What needs to be done =>
Below is some data. Retype exactly the lines starting at the one with "(base.frameQuiet ∧ base.beam.trail" and ending at the one with "mode := mode, press".

##### Data to use

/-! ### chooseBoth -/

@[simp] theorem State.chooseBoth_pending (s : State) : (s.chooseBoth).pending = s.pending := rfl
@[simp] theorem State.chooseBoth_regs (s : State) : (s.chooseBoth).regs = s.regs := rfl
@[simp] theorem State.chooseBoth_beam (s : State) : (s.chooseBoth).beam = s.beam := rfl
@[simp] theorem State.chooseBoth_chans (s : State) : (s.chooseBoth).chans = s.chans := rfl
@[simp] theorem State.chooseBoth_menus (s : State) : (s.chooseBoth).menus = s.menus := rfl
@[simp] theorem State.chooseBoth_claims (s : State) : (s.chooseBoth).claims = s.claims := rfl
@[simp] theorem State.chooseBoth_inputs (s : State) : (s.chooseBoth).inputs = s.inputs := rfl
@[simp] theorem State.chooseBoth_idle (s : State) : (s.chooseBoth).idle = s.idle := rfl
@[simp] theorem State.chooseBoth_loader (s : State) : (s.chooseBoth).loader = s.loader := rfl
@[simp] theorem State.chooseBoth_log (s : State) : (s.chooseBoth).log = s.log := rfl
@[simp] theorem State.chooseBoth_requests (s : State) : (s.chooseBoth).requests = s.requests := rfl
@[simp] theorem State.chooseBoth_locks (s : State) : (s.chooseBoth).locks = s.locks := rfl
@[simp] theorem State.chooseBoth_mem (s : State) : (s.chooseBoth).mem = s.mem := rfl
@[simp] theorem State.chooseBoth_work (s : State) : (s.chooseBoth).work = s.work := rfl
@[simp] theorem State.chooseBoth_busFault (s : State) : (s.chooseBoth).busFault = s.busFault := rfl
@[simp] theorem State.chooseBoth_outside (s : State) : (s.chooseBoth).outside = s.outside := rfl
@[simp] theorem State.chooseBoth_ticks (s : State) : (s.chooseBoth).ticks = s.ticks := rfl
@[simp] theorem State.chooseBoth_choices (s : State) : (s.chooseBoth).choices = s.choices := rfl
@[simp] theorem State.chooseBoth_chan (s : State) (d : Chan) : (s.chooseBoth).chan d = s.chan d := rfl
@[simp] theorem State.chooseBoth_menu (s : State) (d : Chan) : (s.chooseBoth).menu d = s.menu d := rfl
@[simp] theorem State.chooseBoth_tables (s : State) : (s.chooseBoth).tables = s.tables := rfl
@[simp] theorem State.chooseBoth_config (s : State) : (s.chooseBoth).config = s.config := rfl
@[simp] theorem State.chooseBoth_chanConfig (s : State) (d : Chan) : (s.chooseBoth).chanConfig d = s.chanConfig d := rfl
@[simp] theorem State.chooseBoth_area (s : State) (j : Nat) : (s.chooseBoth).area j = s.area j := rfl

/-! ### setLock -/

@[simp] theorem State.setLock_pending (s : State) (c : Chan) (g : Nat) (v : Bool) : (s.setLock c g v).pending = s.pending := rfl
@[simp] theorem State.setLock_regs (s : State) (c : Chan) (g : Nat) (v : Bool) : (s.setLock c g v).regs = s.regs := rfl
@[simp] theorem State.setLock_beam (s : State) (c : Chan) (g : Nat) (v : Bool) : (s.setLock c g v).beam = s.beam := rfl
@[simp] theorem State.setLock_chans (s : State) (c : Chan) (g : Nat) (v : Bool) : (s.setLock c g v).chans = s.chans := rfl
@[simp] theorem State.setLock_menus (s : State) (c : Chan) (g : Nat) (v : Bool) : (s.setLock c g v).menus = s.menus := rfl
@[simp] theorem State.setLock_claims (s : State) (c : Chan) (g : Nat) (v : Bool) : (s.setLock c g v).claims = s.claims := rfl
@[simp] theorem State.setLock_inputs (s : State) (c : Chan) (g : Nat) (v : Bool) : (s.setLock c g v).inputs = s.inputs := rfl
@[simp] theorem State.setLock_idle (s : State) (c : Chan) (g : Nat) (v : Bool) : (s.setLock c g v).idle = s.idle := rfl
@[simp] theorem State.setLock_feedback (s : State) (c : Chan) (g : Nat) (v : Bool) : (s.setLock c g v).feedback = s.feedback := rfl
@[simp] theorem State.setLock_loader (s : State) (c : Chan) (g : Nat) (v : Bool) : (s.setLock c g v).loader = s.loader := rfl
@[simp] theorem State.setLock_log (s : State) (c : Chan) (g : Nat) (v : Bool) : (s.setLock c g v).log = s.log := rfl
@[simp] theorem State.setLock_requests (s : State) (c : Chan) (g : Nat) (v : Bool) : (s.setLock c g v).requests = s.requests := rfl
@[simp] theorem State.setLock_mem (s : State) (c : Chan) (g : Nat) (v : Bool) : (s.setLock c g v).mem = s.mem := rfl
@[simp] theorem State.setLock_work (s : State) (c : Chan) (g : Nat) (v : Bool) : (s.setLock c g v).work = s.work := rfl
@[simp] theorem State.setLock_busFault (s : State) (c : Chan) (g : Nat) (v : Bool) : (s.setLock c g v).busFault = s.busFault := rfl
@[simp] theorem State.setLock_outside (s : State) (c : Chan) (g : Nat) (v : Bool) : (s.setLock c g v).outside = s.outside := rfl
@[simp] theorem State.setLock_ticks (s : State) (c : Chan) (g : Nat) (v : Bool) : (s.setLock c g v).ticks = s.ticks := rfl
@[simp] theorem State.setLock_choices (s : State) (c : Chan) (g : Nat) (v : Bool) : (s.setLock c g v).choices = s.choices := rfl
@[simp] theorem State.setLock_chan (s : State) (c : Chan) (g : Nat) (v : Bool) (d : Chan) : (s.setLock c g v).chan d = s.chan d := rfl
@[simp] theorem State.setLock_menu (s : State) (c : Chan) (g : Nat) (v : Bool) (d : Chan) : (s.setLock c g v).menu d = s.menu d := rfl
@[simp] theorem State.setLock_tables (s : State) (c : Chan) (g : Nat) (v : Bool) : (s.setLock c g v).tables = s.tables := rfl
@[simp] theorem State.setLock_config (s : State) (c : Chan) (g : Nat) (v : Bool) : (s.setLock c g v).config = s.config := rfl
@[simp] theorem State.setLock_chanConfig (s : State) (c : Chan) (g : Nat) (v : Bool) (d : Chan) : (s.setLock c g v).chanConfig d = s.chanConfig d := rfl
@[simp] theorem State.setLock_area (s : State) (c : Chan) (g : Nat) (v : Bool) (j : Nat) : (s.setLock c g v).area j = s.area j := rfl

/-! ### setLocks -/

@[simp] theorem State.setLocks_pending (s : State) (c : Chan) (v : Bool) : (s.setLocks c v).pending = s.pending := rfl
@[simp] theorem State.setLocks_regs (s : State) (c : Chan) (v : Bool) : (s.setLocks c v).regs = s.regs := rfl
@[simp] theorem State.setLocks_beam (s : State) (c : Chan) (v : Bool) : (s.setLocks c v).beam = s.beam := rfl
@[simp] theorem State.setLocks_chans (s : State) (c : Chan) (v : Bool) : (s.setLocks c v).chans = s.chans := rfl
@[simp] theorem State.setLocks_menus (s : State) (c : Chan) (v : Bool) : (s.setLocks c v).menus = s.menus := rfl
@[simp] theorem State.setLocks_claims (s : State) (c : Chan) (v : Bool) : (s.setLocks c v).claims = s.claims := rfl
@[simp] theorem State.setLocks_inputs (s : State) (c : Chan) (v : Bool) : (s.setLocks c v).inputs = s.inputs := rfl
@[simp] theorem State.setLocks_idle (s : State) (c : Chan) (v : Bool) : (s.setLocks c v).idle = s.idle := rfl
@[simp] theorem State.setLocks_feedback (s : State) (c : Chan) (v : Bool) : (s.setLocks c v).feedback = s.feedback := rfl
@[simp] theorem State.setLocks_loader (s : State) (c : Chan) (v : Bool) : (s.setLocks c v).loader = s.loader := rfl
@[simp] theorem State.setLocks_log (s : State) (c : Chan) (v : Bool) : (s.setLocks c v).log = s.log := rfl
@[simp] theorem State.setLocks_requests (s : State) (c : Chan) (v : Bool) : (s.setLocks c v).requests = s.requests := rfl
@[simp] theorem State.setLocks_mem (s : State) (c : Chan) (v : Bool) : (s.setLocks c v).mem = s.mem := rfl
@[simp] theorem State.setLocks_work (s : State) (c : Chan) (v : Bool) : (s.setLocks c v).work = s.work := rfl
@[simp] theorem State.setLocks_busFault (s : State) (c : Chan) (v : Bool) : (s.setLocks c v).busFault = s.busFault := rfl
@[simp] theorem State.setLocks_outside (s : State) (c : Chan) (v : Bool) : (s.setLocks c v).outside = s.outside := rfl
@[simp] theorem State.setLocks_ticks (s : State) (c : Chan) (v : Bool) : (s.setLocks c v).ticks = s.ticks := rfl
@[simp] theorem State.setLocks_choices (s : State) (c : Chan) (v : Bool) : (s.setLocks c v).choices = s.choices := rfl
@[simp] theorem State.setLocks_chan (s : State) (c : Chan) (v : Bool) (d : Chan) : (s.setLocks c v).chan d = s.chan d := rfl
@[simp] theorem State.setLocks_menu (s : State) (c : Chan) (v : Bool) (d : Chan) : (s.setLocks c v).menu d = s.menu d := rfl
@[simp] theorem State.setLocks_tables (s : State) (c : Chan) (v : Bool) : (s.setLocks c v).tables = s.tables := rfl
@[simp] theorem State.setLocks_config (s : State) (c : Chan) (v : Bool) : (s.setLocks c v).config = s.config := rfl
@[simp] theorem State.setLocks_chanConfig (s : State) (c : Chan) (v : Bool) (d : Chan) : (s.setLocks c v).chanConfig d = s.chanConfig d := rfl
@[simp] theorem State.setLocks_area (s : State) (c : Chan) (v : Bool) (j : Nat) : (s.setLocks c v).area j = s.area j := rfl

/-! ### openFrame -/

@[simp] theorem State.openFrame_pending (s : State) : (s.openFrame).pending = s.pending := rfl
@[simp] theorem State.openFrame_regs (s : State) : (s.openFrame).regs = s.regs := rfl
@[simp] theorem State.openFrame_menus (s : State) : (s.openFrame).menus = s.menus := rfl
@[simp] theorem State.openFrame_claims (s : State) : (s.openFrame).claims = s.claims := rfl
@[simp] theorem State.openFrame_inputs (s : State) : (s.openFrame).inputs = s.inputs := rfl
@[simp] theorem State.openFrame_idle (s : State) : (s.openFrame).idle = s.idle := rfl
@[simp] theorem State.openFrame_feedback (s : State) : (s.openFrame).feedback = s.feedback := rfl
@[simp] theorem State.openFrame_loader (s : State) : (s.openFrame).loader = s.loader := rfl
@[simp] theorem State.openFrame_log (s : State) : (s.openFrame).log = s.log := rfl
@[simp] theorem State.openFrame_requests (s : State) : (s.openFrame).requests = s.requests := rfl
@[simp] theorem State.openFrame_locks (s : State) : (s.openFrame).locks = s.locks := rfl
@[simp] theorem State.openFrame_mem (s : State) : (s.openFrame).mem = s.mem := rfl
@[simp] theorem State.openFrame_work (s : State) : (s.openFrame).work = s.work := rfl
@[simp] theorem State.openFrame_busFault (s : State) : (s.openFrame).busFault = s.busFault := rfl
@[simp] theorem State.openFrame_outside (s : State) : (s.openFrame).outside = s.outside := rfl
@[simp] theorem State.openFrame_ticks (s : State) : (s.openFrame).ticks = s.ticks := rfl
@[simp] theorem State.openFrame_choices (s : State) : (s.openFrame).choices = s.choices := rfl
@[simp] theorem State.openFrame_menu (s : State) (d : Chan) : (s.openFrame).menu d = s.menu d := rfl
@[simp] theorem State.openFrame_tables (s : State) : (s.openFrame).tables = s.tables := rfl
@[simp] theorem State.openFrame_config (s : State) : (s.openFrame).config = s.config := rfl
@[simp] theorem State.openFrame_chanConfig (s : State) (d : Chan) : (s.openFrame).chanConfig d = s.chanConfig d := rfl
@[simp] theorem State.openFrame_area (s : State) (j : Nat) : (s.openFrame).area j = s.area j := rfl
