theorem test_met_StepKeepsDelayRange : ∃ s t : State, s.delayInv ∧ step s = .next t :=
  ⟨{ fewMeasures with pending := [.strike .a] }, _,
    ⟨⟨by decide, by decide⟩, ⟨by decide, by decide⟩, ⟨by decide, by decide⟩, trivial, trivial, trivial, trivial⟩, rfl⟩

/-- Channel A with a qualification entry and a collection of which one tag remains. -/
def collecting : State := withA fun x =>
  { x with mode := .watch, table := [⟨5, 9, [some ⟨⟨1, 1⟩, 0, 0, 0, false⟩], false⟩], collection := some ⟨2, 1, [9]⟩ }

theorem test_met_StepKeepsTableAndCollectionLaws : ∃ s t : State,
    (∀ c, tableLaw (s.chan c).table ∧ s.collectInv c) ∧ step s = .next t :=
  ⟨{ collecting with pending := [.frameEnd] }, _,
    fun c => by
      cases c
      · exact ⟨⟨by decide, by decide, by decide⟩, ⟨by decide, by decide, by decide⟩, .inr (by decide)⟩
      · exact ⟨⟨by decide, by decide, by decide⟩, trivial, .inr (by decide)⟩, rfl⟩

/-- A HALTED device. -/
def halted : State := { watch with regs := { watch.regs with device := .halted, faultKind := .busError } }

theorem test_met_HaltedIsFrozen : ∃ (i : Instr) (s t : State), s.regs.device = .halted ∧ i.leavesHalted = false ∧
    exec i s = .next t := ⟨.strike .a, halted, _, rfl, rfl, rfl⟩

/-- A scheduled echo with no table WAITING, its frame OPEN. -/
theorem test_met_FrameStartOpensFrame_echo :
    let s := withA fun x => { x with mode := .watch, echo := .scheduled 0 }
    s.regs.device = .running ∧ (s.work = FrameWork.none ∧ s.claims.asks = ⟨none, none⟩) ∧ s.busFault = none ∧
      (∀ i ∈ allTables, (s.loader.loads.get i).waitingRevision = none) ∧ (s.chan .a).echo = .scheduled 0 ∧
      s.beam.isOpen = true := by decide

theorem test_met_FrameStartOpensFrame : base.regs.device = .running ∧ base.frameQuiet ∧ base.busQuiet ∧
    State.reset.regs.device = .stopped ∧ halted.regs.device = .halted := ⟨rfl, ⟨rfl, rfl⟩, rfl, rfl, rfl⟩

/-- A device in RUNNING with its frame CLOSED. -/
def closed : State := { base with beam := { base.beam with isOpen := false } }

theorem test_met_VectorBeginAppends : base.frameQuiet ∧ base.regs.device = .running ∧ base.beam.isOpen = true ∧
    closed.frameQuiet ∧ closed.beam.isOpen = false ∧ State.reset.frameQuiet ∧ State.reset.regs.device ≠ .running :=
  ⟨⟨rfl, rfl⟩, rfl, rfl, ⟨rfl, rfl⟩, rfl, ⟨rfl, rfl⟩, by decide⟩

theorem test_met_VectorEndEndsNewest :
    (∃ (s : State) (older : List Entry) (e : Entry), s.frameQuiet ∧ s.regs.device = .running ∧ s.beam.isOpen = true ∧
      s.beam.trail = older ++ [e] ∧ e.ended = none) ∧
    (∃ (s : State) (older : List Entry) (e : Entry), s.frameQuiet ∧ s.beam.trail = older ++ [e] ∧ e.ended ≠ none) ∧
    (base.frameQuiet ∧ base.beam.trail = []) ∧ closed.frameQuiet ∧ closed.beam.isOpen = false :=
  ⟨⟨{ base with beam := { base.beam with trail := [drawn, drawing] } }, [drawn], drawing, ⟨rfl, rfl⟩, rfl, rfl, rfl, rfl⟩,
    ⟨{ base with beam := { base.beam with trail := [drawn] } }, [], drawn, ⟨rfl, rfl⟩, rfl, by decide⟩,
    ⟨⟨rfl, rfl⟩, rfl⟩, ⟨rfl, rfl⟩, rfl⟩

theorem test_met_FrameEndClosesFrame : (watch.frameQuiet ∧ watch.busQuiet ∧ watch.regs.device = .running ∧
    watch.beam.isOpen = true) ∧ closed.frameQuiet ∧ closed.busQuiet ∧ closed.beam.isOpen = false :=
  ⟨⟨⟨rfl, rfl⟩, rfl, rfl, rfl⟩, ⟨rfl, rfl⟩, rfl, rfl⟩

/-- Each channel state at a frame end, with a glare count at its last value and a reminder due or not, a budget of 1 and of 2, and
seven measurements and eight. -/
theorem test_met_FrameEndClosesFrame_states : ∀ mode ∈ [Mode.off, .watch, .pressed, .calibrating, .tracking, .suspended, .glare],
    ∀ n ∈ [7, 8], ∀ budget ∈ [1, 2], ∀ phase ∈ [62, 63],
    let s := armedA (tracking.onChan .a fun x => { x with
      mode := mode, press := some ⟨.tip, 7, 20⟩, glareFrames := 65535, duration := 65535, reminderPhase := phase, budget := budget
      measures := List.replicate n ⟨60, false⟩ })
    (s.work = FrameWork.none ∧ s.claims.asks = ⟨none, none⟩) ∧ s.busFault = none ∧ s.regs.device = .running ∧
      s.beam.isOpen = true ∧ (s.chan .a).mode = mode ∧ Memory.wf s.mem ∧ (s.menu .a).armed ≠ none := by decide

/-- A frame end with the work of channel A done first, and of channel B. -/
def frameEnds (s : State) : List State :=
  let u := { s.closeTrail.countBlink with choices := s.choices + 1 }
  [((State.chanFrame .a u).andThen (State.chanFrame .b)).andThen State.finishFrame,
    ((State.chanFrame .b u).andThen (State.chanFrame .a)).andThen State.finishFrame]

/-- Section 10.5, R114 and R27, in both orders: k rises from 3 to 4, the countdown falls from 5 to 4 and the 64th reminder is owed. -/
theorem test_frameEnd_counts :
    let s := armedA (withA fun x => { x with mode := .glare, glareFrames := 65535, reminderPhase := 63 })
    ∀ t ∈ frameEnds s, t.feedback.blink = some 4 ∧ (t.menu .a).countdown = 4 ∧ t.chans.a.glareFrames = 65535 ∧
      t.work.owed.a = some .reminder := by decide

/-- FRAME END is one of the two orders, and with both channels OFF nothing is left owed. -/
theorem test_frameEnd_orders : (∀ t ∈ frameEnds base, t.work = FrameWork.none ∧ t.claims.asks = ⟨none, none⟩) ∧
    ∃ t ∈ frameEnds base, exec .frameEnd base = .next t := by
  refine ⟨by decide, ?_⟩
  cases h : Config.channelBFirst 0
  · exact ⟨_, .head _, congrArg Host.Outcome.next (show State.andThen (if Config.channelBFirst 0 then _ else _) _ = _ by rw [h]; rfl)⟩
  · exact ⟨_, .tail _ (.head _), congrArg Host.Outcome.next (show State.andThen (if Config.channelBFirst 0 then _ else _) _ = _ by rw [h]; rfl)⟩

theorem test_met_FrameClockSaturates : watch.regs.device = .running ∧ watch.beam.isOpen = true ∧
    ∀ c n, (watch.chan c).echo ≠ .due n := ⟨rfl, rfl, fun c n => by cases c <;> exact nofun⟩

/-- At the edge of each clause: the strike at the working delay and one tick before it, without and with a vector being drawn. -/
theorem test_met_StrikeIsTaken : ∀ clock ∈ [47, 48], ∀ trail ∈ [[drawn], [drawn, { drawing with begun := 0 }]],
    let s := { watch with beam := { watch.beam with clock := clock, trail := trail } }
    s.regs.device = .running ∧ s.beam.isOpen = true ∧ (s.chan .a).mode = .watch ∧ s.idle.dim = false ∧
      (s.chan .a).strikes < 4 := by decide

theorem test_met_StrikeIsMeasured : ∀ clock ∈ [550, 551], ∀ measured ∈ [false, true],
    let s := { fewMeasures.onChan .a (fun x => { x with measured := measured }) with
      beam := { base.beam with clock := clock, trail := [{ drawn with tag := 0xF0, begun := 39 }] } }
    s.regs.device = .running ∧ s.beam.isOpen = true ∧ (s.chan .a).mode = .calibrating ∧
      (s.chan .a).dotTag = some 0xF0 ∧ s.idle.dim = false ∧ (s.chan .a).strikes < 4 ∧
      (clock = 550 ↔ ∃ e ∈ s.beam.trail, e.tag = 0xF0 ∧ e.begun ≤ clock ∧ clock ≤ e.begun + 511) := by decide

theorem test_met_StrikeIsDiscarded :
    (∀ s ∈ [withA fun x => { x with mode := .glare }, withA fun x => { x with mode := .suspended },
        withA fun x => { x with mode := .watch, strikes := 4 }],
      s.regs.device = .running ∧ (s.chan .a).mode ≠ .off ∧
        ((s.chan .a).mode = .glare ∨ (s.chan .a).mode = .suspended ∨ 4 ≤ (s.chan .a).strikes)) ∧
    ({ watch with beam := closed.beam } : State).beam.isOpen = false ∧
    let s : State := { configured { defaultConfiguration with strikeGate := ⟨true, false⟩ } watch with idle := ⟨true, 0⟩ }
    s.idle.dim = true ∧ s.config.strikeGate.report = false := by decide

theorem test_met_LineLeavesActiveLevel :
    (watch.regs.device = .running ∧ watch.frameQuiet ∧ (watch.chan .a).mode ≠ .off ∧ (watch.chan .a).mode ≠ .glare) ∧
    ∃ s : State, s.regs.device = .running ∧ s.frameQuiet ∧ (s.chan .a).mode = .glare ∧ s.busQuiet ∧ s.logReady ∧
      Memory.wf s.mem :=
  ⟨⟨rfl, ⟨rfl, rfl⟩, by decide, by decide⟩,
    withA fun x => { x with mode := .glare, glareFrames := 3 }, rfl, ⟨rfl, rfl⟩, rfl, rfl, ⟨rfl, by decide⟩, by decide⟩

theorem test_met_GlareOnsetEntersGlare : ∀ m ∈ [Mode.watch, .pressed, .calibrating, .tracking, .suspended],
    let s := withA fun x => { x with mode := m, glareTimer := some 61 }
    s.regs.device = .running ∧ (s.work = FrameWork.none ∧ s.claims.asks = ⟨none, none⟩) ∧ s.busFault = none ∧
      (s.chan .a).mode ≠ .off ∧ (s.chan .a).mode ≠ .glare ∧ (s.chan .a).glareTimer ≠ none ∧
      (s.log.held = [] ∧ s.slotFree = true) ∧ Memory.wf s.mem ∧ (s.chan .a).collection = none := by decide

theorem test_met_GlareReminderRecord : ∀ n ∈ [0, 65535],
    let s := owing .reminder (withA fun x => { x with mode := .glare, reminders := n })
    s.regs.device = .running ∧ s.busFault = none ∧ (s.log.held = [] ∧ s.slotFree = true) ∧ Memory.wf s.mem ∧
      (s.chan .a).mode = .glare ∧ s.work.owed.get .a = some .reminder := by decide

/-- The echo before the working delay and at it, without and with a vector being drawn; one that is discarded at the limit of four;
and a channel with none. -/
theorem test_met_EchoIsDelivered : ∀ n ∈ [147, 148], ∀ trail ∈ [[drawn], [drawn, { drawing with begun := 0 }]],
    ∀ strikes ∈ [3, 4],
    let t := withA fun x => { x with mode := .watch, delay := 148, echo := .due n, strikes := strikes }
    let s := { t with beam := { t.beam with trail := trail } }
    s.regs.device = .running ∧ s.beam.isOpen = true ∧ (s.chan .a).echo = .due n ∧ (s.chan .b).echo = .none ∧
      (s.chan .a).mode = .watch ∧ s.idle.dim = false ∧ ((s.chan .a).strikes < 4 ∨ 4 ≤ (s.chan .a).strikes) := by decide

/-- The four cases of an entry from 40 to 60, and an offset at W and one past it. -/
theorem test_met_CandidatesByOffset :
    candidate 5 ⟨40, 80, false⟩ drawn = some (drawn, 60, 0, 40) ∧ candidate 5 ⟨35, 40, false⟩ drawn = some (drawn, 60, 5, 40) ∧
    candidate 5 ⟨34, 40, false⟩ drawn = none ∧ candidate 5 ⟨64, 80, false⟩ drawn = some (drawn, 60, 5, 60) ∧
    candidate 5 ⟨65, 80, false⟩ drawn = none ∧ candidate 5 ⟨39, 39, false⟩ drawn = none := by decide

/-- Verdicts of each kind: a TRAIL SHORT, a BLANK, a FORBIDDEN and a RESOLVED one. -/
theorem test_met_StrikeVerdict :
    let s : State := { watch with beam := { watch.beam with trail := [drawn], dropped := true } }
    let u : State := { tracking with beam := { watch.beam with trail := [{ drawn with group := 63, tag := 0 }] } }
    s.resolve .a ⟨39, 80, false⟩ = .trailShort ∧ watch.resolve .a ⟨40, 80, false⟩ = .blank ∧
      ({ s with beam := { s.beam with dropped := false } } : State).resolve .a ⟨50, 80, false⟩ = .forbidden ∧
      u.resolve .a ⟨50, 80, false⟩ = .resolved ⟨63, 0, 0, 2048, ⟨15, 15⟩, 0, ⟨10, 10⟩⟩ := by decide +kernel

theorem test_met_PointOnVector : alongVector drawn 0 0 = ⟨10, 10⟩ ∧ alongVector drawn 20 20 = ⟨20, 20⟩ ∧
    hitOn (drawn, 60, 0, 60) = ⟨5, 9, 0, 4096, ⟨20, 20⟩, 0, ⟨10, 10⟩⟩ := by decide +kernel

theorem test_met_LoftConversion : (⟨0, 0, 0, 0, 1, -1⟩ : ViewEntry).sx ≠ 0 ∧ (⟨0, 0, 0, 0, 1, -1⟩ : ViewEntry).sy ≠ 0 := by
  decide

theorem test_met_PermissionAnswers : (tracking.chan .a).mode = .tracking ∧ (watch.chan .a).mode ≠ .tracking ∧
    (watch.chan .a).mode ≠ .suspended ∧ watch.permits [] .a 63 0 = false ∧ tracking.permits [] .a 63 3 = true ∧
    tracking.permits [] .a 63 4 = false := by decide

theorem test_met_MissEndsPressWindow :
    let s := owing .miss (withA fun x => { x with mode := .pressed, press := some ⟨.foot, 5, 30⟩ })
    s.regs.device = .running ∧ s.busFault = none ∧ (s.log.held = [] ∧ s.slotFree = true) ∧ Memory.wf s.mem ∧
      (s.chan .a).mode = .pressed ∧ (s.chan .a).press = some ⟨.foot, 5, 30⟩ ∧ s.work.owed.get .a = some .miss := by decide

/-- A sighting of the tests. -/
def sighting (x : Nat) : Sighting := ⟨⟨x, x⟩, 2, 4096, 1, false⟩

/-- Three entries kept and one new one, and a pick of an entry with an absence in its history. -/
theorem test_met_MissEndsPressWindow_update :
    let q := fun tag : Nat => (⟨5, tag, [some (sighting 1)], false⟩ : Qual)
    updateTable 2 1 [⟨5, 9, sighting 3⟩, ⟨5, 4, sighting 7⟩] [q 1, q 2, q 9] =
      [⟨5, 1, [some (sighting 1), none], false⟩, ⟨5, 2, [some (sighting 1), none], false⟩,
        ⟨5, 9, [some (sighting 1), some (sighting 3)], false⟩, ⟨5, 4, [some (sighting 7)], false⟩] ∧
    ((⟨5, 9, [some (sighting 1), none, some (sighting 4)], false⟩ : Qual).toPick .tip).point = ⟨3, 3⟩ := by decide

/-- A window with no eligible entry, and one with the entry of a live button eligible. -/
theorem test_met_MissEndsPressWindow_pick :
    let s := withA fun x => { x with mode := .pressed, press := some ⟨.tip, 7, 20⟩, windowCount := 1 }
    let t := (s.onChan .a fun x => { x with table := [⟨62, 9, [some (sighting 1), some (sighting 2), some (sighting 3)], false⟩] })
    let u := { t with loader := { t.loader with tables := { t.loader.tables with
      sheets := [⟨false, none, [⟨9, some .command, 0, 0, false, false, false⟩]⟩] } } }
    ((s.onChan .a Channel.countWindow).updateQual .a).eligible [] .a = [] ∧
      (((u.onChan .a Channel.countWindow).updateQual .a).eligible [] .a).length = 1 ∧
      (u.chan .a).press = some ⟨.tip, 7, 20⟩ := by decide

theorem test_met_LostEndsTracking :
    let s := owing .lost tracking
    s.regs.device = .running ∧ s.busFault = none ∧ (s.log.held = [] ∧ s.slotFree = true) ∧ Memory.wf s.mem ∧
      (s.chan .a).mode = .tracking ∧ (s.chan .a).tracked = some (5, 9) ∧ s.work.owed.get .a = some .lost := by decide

##########

Answer box =>
    (base.frameQuiet ∧ base.beam.trail = []) ∧ closed.frameQuiet ∧ closed.beam.isOpen = false :=
  ⟨⟨{ base with beam := { base.beam with trail := [drawn, drawing] } }, [drawn], drawing, ⟨rfl, rfl⟩, rfl, rfl, rfl, rfl⟩,
    ⟨{ base with beam := { base.beam with trail := [drawn] } }, [], drawn, ⟨rfl, rfl⟩, rfl, by decide⟩,
    ⟨⟨rfl, rfl⟩, rfl⟩, ⟨rfl, rfl⟩, rfl⟩

theorem test_met_FrameEndClosesFrame : (watch.frameQuiet ∧ watch.busQuiet ∧ watch.regs.device = .running ∧
    watch.beam.isOpen = true) ∧ closed.frameQuiet ∧ closed.busQuiet ∧ closed.beam.isOpen = false :=
  ⟨⟨⟨rfl, rfl⟩, rfl, rfl, rfl⟩, ⟨rfl, rfl⟩, rfl, rfl⟩

/-- Each channel state at a frame end, with a glare count at its last value and a reminder due or not, a budget of 1 and of 2, and
seven measurements and eight. -/
theorem test_met_FrameEndClosesFrame_states : ∀ mode ∈ [Mode.off, .watch, .pressed, .calibrating, .tracking, .suspended, .glare],
    ∀ n ∈ [7, 8], ∀ budget ∈ [1, 2], ∀ phase ∈ [62, 63],
    let s := armedA (tracking.onChan .a fun x => { x with
      mode := mode, press := some ⟨.tip, 7, 20⟩, glareFrames := 65535, duration := 65535, reminderPhase := phase, budget := budget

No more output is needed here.